We've all heard it. "I love your shoes!" "Your hair looks great!" "You look so skinny!" And, sure, when you hear these things, you feel good in that moment, but do we really get any lasting satisfaction from these kinds of acknowledgments? What happens when we change our shoes, cut our hair, or put on a few pounds? Are we no longer worth being acknowledged? Appreciated? Loved?
Physical beauty is something that holds too much importance in our society and, if you think about it, that doesn't make any sense. Why do we hold something so fickle and changing as such a high attribute? To say that how you look one day may make you more or less of a person compared to how you looked the day before or after just does not add up. I mean, think about how fashions change. What was fashionable a few years or even months ago we would be mocked for wearing today. So why put so much stock into something so unstable?
The only answer I can seem to find is that physical attributes are what we are taught to always put at the forefront of conversation. When you run into a friend at the grocery store, they hug you and say how great you look. When at a family reunion, your family talks about how much you've changed physically or look more or less like your mother, father or siblings. When a guy hits on you in a bar, he tells you you look "beautiful."
And that's why I think this needs to stop. Stop giving into this societal urging to put physicality above all else. It will be hard. And I'm not saying you should stop telling your significant other or best friend how beautiful they are. What I'm saying is, don't make that the only thing you tell them
Recently a guy I liked was flirting with me and just when I was ready to hear him talk about how pretty I was, he didn't. He told me how much he respected my work ethic. He talked about how I pushed myself in work and school and how I made what I wanted to happen, happen. And guys, let me tell you, it rocked my world. Unlike if he had talked about my appearance, it stuck with me. Even now I think about how it feels to have been seen as someone with these characteristics. These lasting characteristics. So when I went home and got ready for bed that night, the amount of worth I had achieved from those words didn't wash-away with the makeup on my face.

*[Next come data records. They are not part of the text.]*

-- ==== Sys2Proof/Machine/Session.lean ====
section
/-! DEFINITION. Requests of the Baost Command Protocol: their items, the checks of R375, the reply to each request and its
resend, sessions, parisons and the items staged in them (R154 to R157, R348 to R352, R373 to R380). -/

namespace Sys2Proof.Machine

/-! ## Items of a request (R376, R377) -/

/-- An item of a request: its position, type and value. -/
structure It where
  idx : Nat
  type : Nat
  val : List Byte
  deriving DecidableEq, Repr

/-- The item types. -/
def tPid : Nat := 1
def tPv : Nat := 2
def tItem : Nat := 3
def tEpoch : Nat := 4
def tTtime : Nat := 5
def tTindex : Nat := 6
def tAnchor : Nat := 7
def tOpt : Nat := 8
def tLe : Nat := 9
def tEng : Nat := 10
def tChunk : Nat := 11
def tCount : Nat := 12
def tEvmask : Nat := 13
def tSnap : Nat := 14
def tRec : Nat := 15
def tTime : Nat := 17

/-- The items of a payload as far as they lie within it, and the position of one that does not. -/
def parseItems : Nat → Nat → List Byte → List It × Option Nat
  | 0, _, _ => ([], none)
  | fuel + 1, i, bs =>
    if bs = [] then ([], none)
    else
      let n := leNat ((bs.drop 2).take 2)
      if bs.length < 4 + n then ([], some i)
      else
        let r := parseItems fuel (i + 1) (bs.drop (4 + n + (4 - n % 4) % 4))
        (⟨i, leNat (bs.take 2), (bs.drop 4).take n⟩ :: r.1, r.2)

/-- LEN suits the type; a CHUNK's offset and data are multiples of 4. -/
def It.lenOk (x : It) : Bool :=
  let n := x.val.length
  if x.type = tPv then 4 ≤ n
  else if x.type = tTtime then n = 12
  else if x.type = tTindex then n = 8
  else if x.type = tChunk then 4 ≤ n && n % 4 = 0 && leNat (x.val.take 4) % 4 = 0
  else n = 4

/-- An item type that an opcode takes, with the least and the greatest number of items. -/
abbrev Take := Nat × Nat × Nat

/-- The position of the first item at fault: a type that the opcode does not take, too many of it, or a wrong LEN. -/
def badItem (ts : List Take) : List Nat → List It → Option Nat
  | _, [] => none
  | seen, x :: xs =>
    if 0x8000 ≤ x.type then badItem ts seen xs
    else match ts.find? (·.1 = x.type) with
      | none => some x.idx
      | some t => if t.2.2 ≤ seen.count x.type || !x.lenOk then some x.idx else badItem ts (x.type :: seen) xs

/-- The items of a request that an opcode takes. -/
abbrev Ask := List It
def Ask.all (a : Ask) (t : Nat) : List It := List.filter (fun x => x.type = t) a
def Ask.one (a : Ask) (t : Nat) : Option It := List.find? (fun x => x.type = t) a
def Ask.get (a : Ask) (t : Nat) : It := (a.one t).getD ⟨0, t, []⟩

/-- The number an item holds, and the data of a PV or CHUNK after its first word. -/
def It.num (x : It) : Nat := leNat (x.val.take 4)
def It.data (x : It) : List Byte := x.val.drop 4

/-! ## Answers (R376, R378) -/

/-- A reply, and what the request does once the reply is sent (R351). -/
structure Answer where
  status : Nat
  items : List Byte
  act : State → State

def num32 (type n : Nat) : List Byte := item type (leBytes 4 n)
def answer (items : List Byte) (act : State → State) : Answer := ⟨0, items, act⟩
def refuse (status : Nat) : Answer := ⟨status, [], id⟩
def refuseAt (status : Nat) (x : It) : Answer := ⟨status, num32 tItem x.idx, id⟩

/-- The statuses of R378 that validation does not give. -/
def stBusy : Nat := 1
def stNoSession : Nat := 3
def stUnknownPid : Nat := 4
def stEpochMismatch : Nat := 6
def stLate : Nat := 9
def stStorage : Nat := 11

/-! ## Serving (R350 to R352, R375) -/

/-- The payload limit of a mailbox's transport (R375). -/
def payloadLimit (m : Nat) : Nat := if 8 ≤ m then 1456 else 4096

/-- The opcodes (R380, R383, R387, R395). -/
def bcpOpcodes : List Nat :=
  [0x00, 0x01, 0x02, 0x10, 0x11, 0x12, 0x13, 0x14, 0x15, 0x16, 0x20, 0x21, 0x22, 0x23, 0x24, 0x25, 0x30, 0x31, 0x32,
   0x40, 0x41, 0x50, 0x51, 0x52, 0x60, 0x61, 0x62, 0x70, 0x71, 0x72, 0x73, 0x74]

/-- A MAC address for a datagram: that of a UDP mailbox with the same address, otherwise what ARP gives (log 20). -/
def State.macOf (s : State) (ip : Nat) : List Byte × State :=
  match ((List.range 56).map (· + 8)).find? fun m => (s.mb m).peerAddr.toNat = ip ∧ (s.mb m).peerMac ≠ [] with
  | some m => ((s.mb m).peerMac, s)
  | none =>
    let (v, s) := s.free
    (leBytes 6 v, s)

/-- A reply goes to the session's ring, or as a datagram to a UDP peer that is not the mailbox's. -/
def State.reply (s : State) (m : Nat) (rq : Req) (bytes : List Byte) : State :=
  let b := s.mb m
  if 8 ≤ m ∧ (b.peerAddr ≠ rq.peerAddr ∨ b.peerPort ≠ rq.peerPort) then
    let (mac, s) := s.macOf rq.peerAddr.toNat
    s.sendInternal (s.udpFrame mac (beBytes 4 rq.peerAddr.toNat) rq.peerPort.toNat bytes) none none
  else s.pushRsp m bytes 0

/-- The reply to a request with its own session and sequence. -/
def State.replyTo (s : State) (op : Nat) (rq : Req) (status : Nat) (items : List Byte) : List Byte :=
  s.bcpReply op rq.session.toNat rq.seq.toNat status items

/-- Step 2: VERSION, LENGTH and the payload limit. -/
def reqForm (rq : Req) : Bool :=
  rq.version = 4 && rq.length.toNat = rq.payload.length && rq.payload.length ≤ payloadLimit rq.mbx

/-- Step 3: the session is the open one of its mailbox, from its peer (R349, R369). -/
def State.sessionOk (s : State) (rq : Req) : Bool :=
  let b := s.mb rq.mbx
  b.opened && s.session rq.mbx = rq.session.toNat &&
    (rq.mbx.val < 8 || (b.peerAddr == rq.peerAddr && b.peerPort == rq.peerPort))

/-- Steps 5 and 6, and then the opcode's own checks; `staged` allows FLAGS.STAGED (R374). -/
def reqAsk (rq : Req) (ts : List Take) (staged : Bool) (h : Ask → Answer) : Answer :=
  if rq.flags ≠ 0 ∧ !(staged && rq.flags == 1) then refuse stBadRequest
  else
    let (xs, cut) := parseItems (rq.payload.length + 1) 0 rq.payload
    match badItem ts [] xs, cut with
    | some i, _ => ⟨stBadRequest, num32 tItem i, id⟩
    | none, some i => ⟨stBadRequest, num32 tItem i, id⟩
    | none, none =>
      let a : Ask := xs.filter fun x => x.type < 0x8000
      if ts.all fun t => t.2.1 ≤ (a.all t.1).length then h a else refuse stBadRequest

/-- A ring entry that no command names: one cut short on its way (R363), shorter than a header, or of an undefined
opcode. -/
def Frame.odd (x : Frame) : Bool :=
  x.flags.testBit 0 || x.bytes.length < 16 || !bcpOpcodes.contains (x.bytes.getD 1 0).toNat

/-- A byte of a frame was received whole: of a partial last word, whose bits the TAG counts, the highest come first (R358, R363). -/
def Frame.whole (x : Frame) (i : Nat) : Bool :=
  i < x.bytes.length && (!x.flags.testBit 0 || x.tag = 0 || i / 4 + 1 < x.bytes.length / 4 || 32 - x.tag ≤ 8 * (i % 4))

/-- The request that a frame of 16 bytes or more spells, for the session checks. -/
def Frame.req (x : Frame) (m : Fin 64) (b : Mailbox) : Req :=
  { mbx := m, peerAddr := b.peerAddr, peerPort := b.peerPort, version := x.bytes.getD 0 0
    flags := BitVec.ofNat 16 (frameU16 x.bytes 2), session := BitVec.ofNat 16 (frameU16 x.bytes 4)
    seq := BitVec.ofNat 16 (frameU16 x.bytes 6), length := BitVec.ofNat 32 (leNat ((x.bytes.drop 8).take 4))
    epoch := BitVec.ofNat 32 (leNat ((x.bytes.drop 12).take 4)), payload := x.bytes.drop 16 }

/-- The reply becomes that of LASTSEQ (R350). -/
def State.served (s : State) (m : Nat) (seq : BitVec 16) (bytes : List Byte) : State :=
  s.modMb m fun b => { b with lastSeq := seq, lastReply := bytes }

/-- Steps 2 to 4 of R375, and then a served request (R350). -/
def State.checked (s : State) (op : Nat) (rq : Req) (go : State → State) : State :=
  let b := s.mb rq.mbx
  let no := fun (st : Nat) => s.reply rq.mbx rq (s.replyTo op rq st [])
  if !reqForm rq then no stBadRequest
  else if !s.sessionOk rq then no stNoSession
  else if rq.seq = b.lastSeq then s.reply rq.mbx rq b.lastReply
  else if rq.seq ≠ b.lastSeq + 1 then no stBadRequest
  else go s

/-- A served request: its reply is sent and kept, and then it takes effect (R350, R351). -/
def State.serveAnswer (s : State) (op : Nat) (rq : Req) (x : Answer) : State :=
  let bytes := s.replyTo op rq x.status x.items
  x.act ((s.served rq.mbx rq.seq bytes).reply rq.mbx rq bytes)

/-- Firmware answers the entries at the head of a ring that no command names, in their order. -/
def State.serveOdd (m : Fin 64) : Nat → State → State
  | 0, s => s
  | fuel + 1, s =>
    match (s.mb m).req with
    | x :: _ =>
      if !x.odd || (s.mb m).held ≠ [] then s
      else
        let b := x.bytes
        let s := s.modMb m fun k => { k with req := k.req.drop 1, reqTail := k.reqTail + 1 }
        let at2 := fun (o : Nat) => if x.whole o && x.whole (o + 1) then frameU16 b o else 0
        let s :=
          if x.flags.testBit 0 then
            s.pushRsp m (s.bcpReply (b.getD 1 0).toNat (at2 4) (at2 6) stBadRequest []) 0
          else if b.length < 16 then s
          else s.checked (b.getD 1 0).toNat (x.req m (s.mb m)) fun s =>
            s.serveAnswer (b.getD 1 0).toNat (x.req m (s.mb m)) (refuse stBadRequest)
        State.serveOdd m fuel s
    | [] => s

/-- The frame that a request with an opcode is (R373). -/
def reqFrame (rq : Req) (op : Nat) : List Byte :=
  [rq.version, BitVec.ofNat 8 op] ++ leBytes 2 rq.flags.toNat ++ leBytes 2 rq.session.toNat ++ leBytes 2 rq.seq.toNat ++
    leBytes 4 rq.length.toNat ++ leBytes 4 rq.epoch.toNat ++ rq.payload

/-- Firmware takes the request from its ring.  A request that is not the one at the head came by no ring, and the ring stays
(log 9). -/
def State.takeReq (s : State) (op : Nat) (rq : Req) : State :=
  s.modMb rq.mbx fun b => if (b.req.head?.map (·.bytes)) = some (reqFrame rq op) then
    { b with req := b.req.drop 1, reqTail := b.reqTail + 1 } else b

/-- A request is not taken yet: CC0 is off, in S3 and below (R211), or a reply of its session still waits for room on the response
ring (R351, R393).  It waits in its ring. -/
def State.asleep (s : State) (m : Nat) : Bool := 3 ≤ s.f F.PMU_STAT_STATE || (s.mb m).held ≠ []

/-- Firmware turns to a request: it first answers what stands before it in its ring that no command names. -/
def State.turnTo (s : State) (op : Nat) (rq : Req) (go : State → State) : State :=
  let m := rq.mbx
  if s.asleep m then s
  else
    let s := State.serveOdd m (s.mb m).req.length s
    if s.asleep m then s else go (s.takeReq op rq)

/-- A request of an open session. -/
def State.serve (s : State) (op : Nat) (rq : Req) (ts : List Take) (staged : Bool) (h : State → Ask → Answer) : State :=
  s.turnTo op rq fun s => s.checked op rq fun s => s.serveAnswer op rq (reqAsk rq ts staged (h s))

/-! ## OPEN, CLOSE and PING (R349, R380) -/

/-- The mailbox that a UDP OPEN opens: that of its peer, or the lowest free one. -/
def State.openAt (s : State) (rq : Req) : Option (Fin 64) :=
  if rq.mbx.val < 8 then some rq.mbx
  else
    let ms := (List.finRange 64).filter fun m => 8 ≤ m.val
    let s := match s.udpOf rq.peerAddr.toNat rq.peerPort.toNat with
      | some m => s.closeSession m
      | none => s
    ms.find? fun m => !(s.mb m).opened

/-- The session opens. -/
def State.openSession (s : State) (rq : Req) (m : Fin 64) : State :=
  let mac := if rq.mbx.val < 8 then ([], s) else s.macOf rq.peerAddr.toNat
  let s := mac.2
  let s := match s.udpOf rq.peerAddr.toNat rq.peerPort.toNat with
    | some k => if rq.mbx.val < 8 then s else s.closeSession k
    | none => s
  (s.closeSession m).modMb m fun b => { b with
    gen := genNext b.gen, opened := true, lastSeq := rq.seq, evMask := 0, evCount := 0, evDrops := 0, parison := []
    peerAddr := if m.val < 8 then b.peerAddr else rq.peerAddr, peerPort := if m.val < 8 then b.peerPort else rq.peerPort
    peerMac := if m.val < 8 then b.peerMac else mac.1 }

/-- OPEN (R349, R380). -/
def State.openReq (s : State) (rq : Req) : State :=
  s.turnTo 0 rq fun s =>
  let no := fun (x : Answer) => s.reply rq.mbx rq (s.replyTo 0 rq x.status x.items)
  if !reqForm rq then no (refuse stBadRequest)
  else
    let x := reqAsk rq [] false fun _ => answer (num32 tCount (payloadLimit rq.mbx)) id
    if x.status ≠ 0 then no x
    else match s.openAt rq with
      | none => no (refuse stNoSpace)
      | some m =>
        let s := s.openSession rq m
        let bytes := s.bcpReply 0 (s.session m) rq.seq.toNat 0 x.items
        (s.served m rq.seq bytes).pushRsp m bytes 0

/-- OPEN (R349). -/
def execBcpOpen (rq : Req) (s : State) : Res State := .next (s.openReq rq)

/-- CLOSE (R380): the session closes after the reply. -/
def execBcpClose (rq : Req) (s : State) : Res State :=
  .next (s.serve 0x01 rq [] false fun _ _ => answer [] fun s => s.closeSession rq.mbx)

/-- PING (R380). -/
def execBcpPing (rq : Req) (s : State) : Res State :=
  .next (s.serve 0x02 rq [] false fun s _ => answer (item tTime (timeBytes s.tuTime)) id)

/-! ## The parison (R154, R155, R379) -/

/-- The pid of a staged item (R383), its cost (R155), and its place in the parison of a mailbox. -/
def Staged.pid : Staged → Nat
  | .param p _ => p
  | .image l _ _ => Sys2Proof.Machine.pid 0x10 l 0x10
def Staged.cost : Staged → Nat
  | .param _ v => 8 + (v.length + 3) / 4 * 4
  | .image _ cells _ => cells.length
def parisonCost (l : List Staged) : Nat := (l.map Staged.cost).sum
def State.stagedAt (s : State) (m p : Nat) : Option Staged := (s.mb m).parison.find? fun x => x.pid = p

/-- An item joins a parison, last; one already staged for its pid goes (R155, R379). -/
def putStaged (l : List Staged) (x : Staged) : List Staged := l.filter (fun y => y.pid ≠ x.pid) ++ [x]

/-- The cost of every other parison. -/
def State.othersCost (s : State) (m : Nat) : Nat :=
  ((List.range 64).map fun k => if k = m then 0 else parisonCost (s.mb k).parison).sum

/-- The limits of R155. -/
def State.parisonOk (s : State) (m : Nat) (l : List Staged) : Bool :=
  parisonCost l ≤ 262144 && parisonCost l + s.othersCost m ≤ 1048576

/-- Items join a parison one after the other; the first that would exceed a limit is at fault. -/
def State.putAll (s : State) (m : Nat) : List Staged → List (It × Staged) → Except It (List Staged)
  | l, [] => .ok l
  | l, (x, y) :: rest =>
    let l' := putStaged l y
    if s.parisonOk m l' then s.putAll m l' rest else .error x

def State.setParison (s : State) (m : Nat) (l : List Staged) : State := s.modMb m fun b => { b with parison := l }

/-- The image that decides about a logical engine's members: a completed staged one, otherwise the installed one (R385). -/
def State.stagedImage (s : State) (m l : Nat) : Option (List Byte) :=
  match s.stagedAt m (pid 0x10 l 0x10) with
  | some (.image _ cells true) => if cells = [] then none else some (cells.map fun c => c.getD 0)
  | _ => none
def State.imageFor (s : State) (m l : Nat) : List Byte := (s.stagedImage m l).getD (s.le l).image

/-- The member of a pid, as staging and DESCRIBE see it. -/
def State.stagedInfo (s : State) (m p : Nat) : Option PInfo := infoOf (s.imageFor m (pidInst p)) p

end Sys2Proof.Machine
end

So perhaps next time you're talking to a friend or family member, even if you do make note of their physical appearance, maybe take the time to tell them how much you admire their confidence. Tell them about how you see how hard they've been working and that you're proud of them. Or that you see their strength, kindness, or bravery. Because, honestly, that is the truest form of beauty we, as people, can have. And it is lasting, and empowering, and really, truly, beautiful.